══ Records to process

@[simp] theorem Dev.retainCheck_leads {init d : Dev} (die : Nat) (h : init.Leads d) : init.Leads (Dev.retainCheck d die) := by
  unfold Dev.retainCheck
  repeat' first
    | with_reducible assumption
    | (intro v; refine (fun hv : init.Leads v => ?_) ?_; rotate_left; subst v)
    | (intro v; refine (fun hv : init.Leads v.1 => ?_) ?_; rotate_left; subst v)
    | (intro v; refine (fun hv : init.Leads v.2 => ?_) ?_; rotate_left; subst v)
    | intro _
    | (extract_lets -lift +onlyGivenNames w; revert w)
    | dsimp -zeta -zetaDelta only
    | with_reducible apply Dev.raise_leads
    | with_reducible apply Dev.setHeat_leads
    | with_reducible apply Dev.endRetention_leads
    | (simp [*]; done)
    | (split <;> try (rename_i e; try obtain rfl := congrArg Prod.fst e; try obtain rfl := congrArg Prod.snd e))

@[simp] theorem Dev.panicCheck_leads {init d : Dev} (die : Nat) (h : init.Leads d) : init.Leads (Dev.panicCheck d die) := by
  unfold Dev.panicCheck
  repeat' first
    | with_reducible assumption
    | (intro v; refine (fun hv : init.Leads v => ?_) ?_; rotate_left; subst v)
    | (intro v; refine (fun hv : init.Leads v.1 => ?_) ?_; rotate_left; subst v)
    | (intro v; refine (fun hv : init.Leads v.2 => ?_) ?_; rotate_left; subst v)
    | intro _
    | (extract_lets -lift +onlyGivenNames w; revert w)
    | dsimp -zeta -zetaDelta only
    | with_reducible apply Dev.setB_leads
    | with_reducible apply Dev.raise_leads
    | (simp [*]; done)
    | (split <;> try (rename_i e; try obtain rfl := congrArg Prod.fst e; try obtain rfl := congrArg Prod.snd e))

@[simp] theorem Dev.openHeatAt_leads {init d : Dev} (h : Nat) (ha : init.Leads d) : init.Leads (Dev.openHeatAt d h) := by
  unfold Dev.openHeatAt
  repeat' first
    | with_reducible assumption
    | (intro v; refine (fun hv : init.Leads v => ?_) ?_; rotate_left; subst v)
    | (intro v; refine (fun hv : init.Leads v.1 => ?_) ?_; rotate_left; subst v)
    | (intro v; refine (fun hv : init.Leads v.2 => ?_) ?_; rotate_left; subst v)
    | intro _
    | (extract_lets -lift +onlyGivenNames w; revert w)
    | dsimp -zeta -zetaDelta only
    | with_reducible apply Dev.setF_leads
    | with_reducible apply Dev.emits_leads
    | with_reducible apply Dev.setB_leads
    | with_reducible apply Dev.incF_leads
    | with_reducible apply Dev.raiseR_leads
    | with_reducible apply Dev.setWeld_leads
    | with_reducible apply Dev.handoverAt_leads
    | with_reducible apply Dev.setHeat_leads
    | (simp [*]; done)
    | (split <;> try (rename_i e; try obtain rfl := congrArg Prod.fst e; try obtain rfl := congrArg Prod.snd e))

@[simp] theorem Dev.deferBoundary_leads {init d : Dev} (h : Nat) (cause : Nat) (ha : init.Leads d) : init.Leads (Dev.deferBoundary d h cause) := by
  unfold Dev.deferBoundary
  repeat' first
    | with_reducible assumption
    | (intro v; refine (fun hv : init.Leads v => ?_) ?_; rotate_left; subst v)
    | (intro v; refine (fun hv : init.Leads v.1 => ?_) ?_; rotate_left; subst v)
    | (intro v; refine (fun hv : init.Leads v.2 => ?_) ?_; rotate_left; subst v)
    | intro _
    | (extract_lets -lift +onlyGivenNames w; revert w)
    | dsimp -zeta -zetaDelta only
    | with_reducible apply Dev.setB_leads
    | with_reducible apply Dev.raiseR_leads
    | with_reducible apply Dev.setHeat_leads
    | (simp [*]; done)
    | (split <;> try (rename_i e; try obtain rfl := congrArg Prod.fst e; try obtain rfl := congrArg Prod.snd e))

@[simp] theorem Dev.boundary_leads {init d : Dev} (h : init.Leads d) : init.Leads (Dev.boundary d) := by
  unfold Dev.boundary
  repeat' first
    | with_reducible assumption
    | (intro v; refine (fun hv : init.Leads v => ?_) ?_; rotate_left; subst v)
    | (intro v; refine (fun hv : init.Leads v.1 => ?_) ?_; rotate_left; subst v)
    | (intro v; refine (fun hv : init.Leads v.2 => ?_) ?_; rotate_left; subst v)
    | intro _
    | (extract_lets -lift +onlyGivenNames w; revert w)
    | dsimp -zeta -zetaDelta only
    | with_reducible apply Dev.setHeat_leads
    | with_reducible apply Dev.openHeatAt_leads
    | with_reducible apply Dev.deferBoundary_leads
    | (simp [*]; done)
    | (split <;> try (rename_i e; try obtain rfl := congrArg Prod.fst e; try obtain rfl := congrArg Prod.snd e))

@[simp] theorem Dev.retryBoundary_leads {init d : Dev} (h : init.Leads d) : init.Leads (Dev.retryBoundary d) := by
  unfold Dev.retryBoundary
  repeat' first
    | with_reducible assumption
    | (intro v; refine (fun hv : init.Leads v => ?_) ?_; rotate_left; subst v)
    | (intro v; refine (fun hv : init.Leads v.1 => ?_) ?_; rotate_left; subst v)
    | (intro v; refine (fun hv : init.Leads v.2 => ?_) ?_; rotate_left; subst v)
    | intro _
    | (extract_lets -lift +onlyGivenNames w; revert w)
    | dsimp -zeta -zetaDelta only
    | with_reducible apply Dev.setHeat_leads
    | with_reducible apply Dev.boundary_leads
    | (simp [*]; done)
    | (split <;> try (rename_i e; try obtain rfl := congrArg Prod.fst e; try obtain rfl := congrArg Prod.snd e))

@[simp] theorem Dev.until_leads {init d : Dev} (t : Nat) (h : init.Leads d) : init.Leads (Dev.until d t) := by
  exact ⟨h.mem, h.regs, Nat.le_trans h.time (Nat.le_max_left _ _), h.draws, h.sent, h.part⟩

@[simp] theorem Dev.writeHeatCtrl_leads {init d : Dev} (len : Nat) (syncEn : Bool) (syncOut : Bool) (path : Nat) (h : init.Leads d) : init.Leads (Dev.writeHeatCtrl d len syncEn syncOut path) := by
  unfold Dev.writeHeatCtrl
  repeat' first
    | with_reducible assumption
    | (intro v; refine (fun hv : init.Leads v => ?_) ?_; rotate_left; subst v)
    | (intro v; refine (fun hv : init.Leads v.1 => ?_) ?_; rotate_left; subst v)
    | (intro v; refine (fun hv : init.Leads v.2 => ?_) ?_; rotate_left; subst v)
    | intro _
    | (extract_lets -lift +onlyGivenNames w; revert w)
    | dsimp -zeta -zetaDelta only
    | with_reducible apply Dev.setF_leads
    | with_reducible apply Dev.setB_leads
    | with_reducible apply Dev.raiseR_leads
    | (simp [*]; done)
    | (split <;> try (rename_i e; try obtain rfl := congrArg Prod.fst e; try obtain rfl := congrArg Prod.snd e))

@[simp] theorem Dev.ignoreEdge_leads {init d : Dev} (offset : Int) (h : init.Leads d) : init.Leads (Dev.ignoreEdge d offset) := by
  unfold Dev.ignoreEdge
  repeat' first
    | with_reducible assumption
    | (intro v; refine (fun hv : init.Leads v => ?_) ?_; rotate_left; subst v)
    | (intro v; refine (fun hv : init.Leads v.1 => ?_) ?_; rotate_left; subst v)
    | (intro v; refine (fun hv : init.Leads v.2 => ?_) ?_; rotate_left; subst v)
    | intro _
    | (extract_lets -lift +onlyGivenNames w; revert w)
    | dsimp -zeta -zetaDelta only
    | with_reducible apply Dev.tick_leads
    | with_reducible apply Dev.incF_leads
    | with_reducible apply Dev.raiseR_leads
    | (simp [*]; done)
    | (split <;> try (rename_i e; try obtain rfl := congrArg Prod.fst e; try obtain rfl := congrArg Prod.snd e))

@[simp] theorem Dev.lockSync_leads {init d : Dev} (offset : Int) (h : init.Leads d) : init.Leads (Dev.lockSync d offset) := by
  unfold Dev.lockSync
  repeat' first
    | with_reducible assumption
    | (intro v; refine (fun hv : init.Leads v => ?_) ?_; rotate_left; subst v)
    | (intro v; refine (fun hv : init.Leads v.1 => ?_) ?_; rotate_left; subst v)
    | (intro v; refine (fun hv : init.Leads v.2 => ?_) ?_; rotate_left; subst v)
    | intro _
    | (extract_lets -lift +onlyGivenNames w; revert w)
    | dsimp -zeta -zetaDelta only
    | with_reducible apply Dev.tick_leads
    | with_reducible apply Dev.setB_leads
    | with_reducible apply Dev.raiseR_leads
    | with_reducible apply Dev.setHeat_leads
    | (simp [*]; done)
    | (split <;> try (rename_i e; try obtain rfl := congrArg Prod.fst e; try obtain rfl := congrArg Prod.snd e))

@[simp] theorem Dev.syncEdge_leads {init d : Dev} (h : init.Leads d) : init.Leads (Dev.syncEdge d) := by
  unfold Dev.syncEdge
  repeat' first
    | with_reducible assumption
    | (intro v; refine (fun hv : init.Leads v => ?_) ?_; rotate_left; subst v)
    | (intro v; refine (fun hv : init.Leads v.1 => ?_) ?_; rotate_left; subst v)
    | (intro v; refine (fun hv : init.Leads v.2 => ?_) ?_; rotate_left; subst v)
    | intro _
    | (extract_lets -lift +onlyGivenNames w; revert w)
    | dsimp -zeta -zetaDelta only
    | with_reducible apply Dev.incF_leads
    | with_reducible apply Dev.setHeat_leads
    | with_reducible apply Dev.boundary_leads
    | with_reducible apply Dev.ignoreEdge_leads
    | with_reducible apply Dev.lockSync_leads
    | (simp [*]; done)
    | (split <;> try (rename_i e; try obtain rfl := congrArg Prod.fst e; try obtain rfl := congrArg Prod.snd e))

@[simp] theorem Dev.syncMiss_leads {init d : Dev} (h : init.Leads d) : init.Leads (Dev.syncMiss d) := by
  unfold Dev.syncMiss
  repeat' first
    | with_reducible assumption
    | (intro v; refine (fun hv : init.Leads v => ?_) ?_; rotate_left; subst v)
    | (intro v; refine (fun hv : init.Leads v.1 => ?_) ?_; rotate_left; subst v)
    | (intro v; refine (fun hv : init.Leads v.2 => ?_) ?_; rotate_left; subst v)
    | intro _
    | (extract_lets -lift +onlyGivenNames w; revert w)
    | dsimp -zeta -zetaDelta only
    | with_reducible apply Dev.setB_leads
    | with_reducible apply Dev.incF_leads
    | with_reducible apply Dev.raiseR_leads
    | with_reducible apply Dev.setHeat_leads
    | with_reducible apply Dev.boundary_leads
    | with_reducible apply Dev.until_leads
    | (simp [*]; done)
    | (split <;> try (rename_i e; try obtain rfl := congrArg Prod.fst e; try obtain rfl := congrArg Prod.snd e))

@[simp] theorem Dev.modEntry_leads {init d : Dev} (die : Nat) (heat : Nat) (receive : Bool) (f : Entry → Entry) (h : init.Leads d) : init.Leads (Dev.modEntry d die heat receive f) := by
  simp [Dev.modEntry, h]

@[simp] theorem Dev.writePages_leads {init d : Dev} (die : Nat) (heat : Nat) (receive : Bool) (h : init.Leads d) : init.Leads (Dev.writePages d die heat receive) := by
  simp [Dev.writePages, h]

@[simp] theorem Dev.flushJournal_leads {init d : Dev} (h : init.Leads d) : init.Leads (Dev.flushJournal d) := by
  simp [Dev.flushJournal, h]

@[simp] theorem Dev.sealEntry_leads {init d : Dev} (die : Nat) (heat : Nat) (receive : Bool) (h : init.Leads d) : init.Leads (Dev.sealEntry d die heat receive) := by
  simp [Dev.sealEntry, h]

@[simp] theorem Dev.carryOrDrop_leads {init d : Dev} (die : Nat) (e : Entry) (r : JRec) (h : init.Leads d) : init.Leads (Dev.carryOrDrop d die e r) := by
  unfold Dev.carryOrDrop
  repeat' first
    | with_reducible assumption
    | (intro v; refine (fun hv : init.Leads v => ?_) ?_; rotate_left; subst v)
    | (intro v; refine (fun hv : init.Leads v.1 => ?_) ?_; rotate_left; subst v)
    | (intro v; refine (fun hv : init.Leads v.2 => ?_) ?_; rotate_left; subst v)
    | intro _
    | (extract_lets -lift +onlyGivenNames w; revert w)
    | dsimp -zeta -zetaDelta only
    | with_reducible apply Dev.incF_leads
    | with_reducible apply Dev.modTag_leads
    | with_reducible apply Dev.append_leads
    | (simp [*]; done)
    | (split <;> try (rename_i e; try obtain rfl := congrArg Prod.fst e; try obtain rfl := congrArg Prod.snd e))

════

What to produce → Whenever "syncEdge" occurs in a line of the entries, copy that line.

Task answer →
@[simp] theorem Dev.syncEdge_leads {init d : Dev} (h : init.Leads d) : init.Leads (Dev.syncEdge d) := by
  unfold Dev.syncEdge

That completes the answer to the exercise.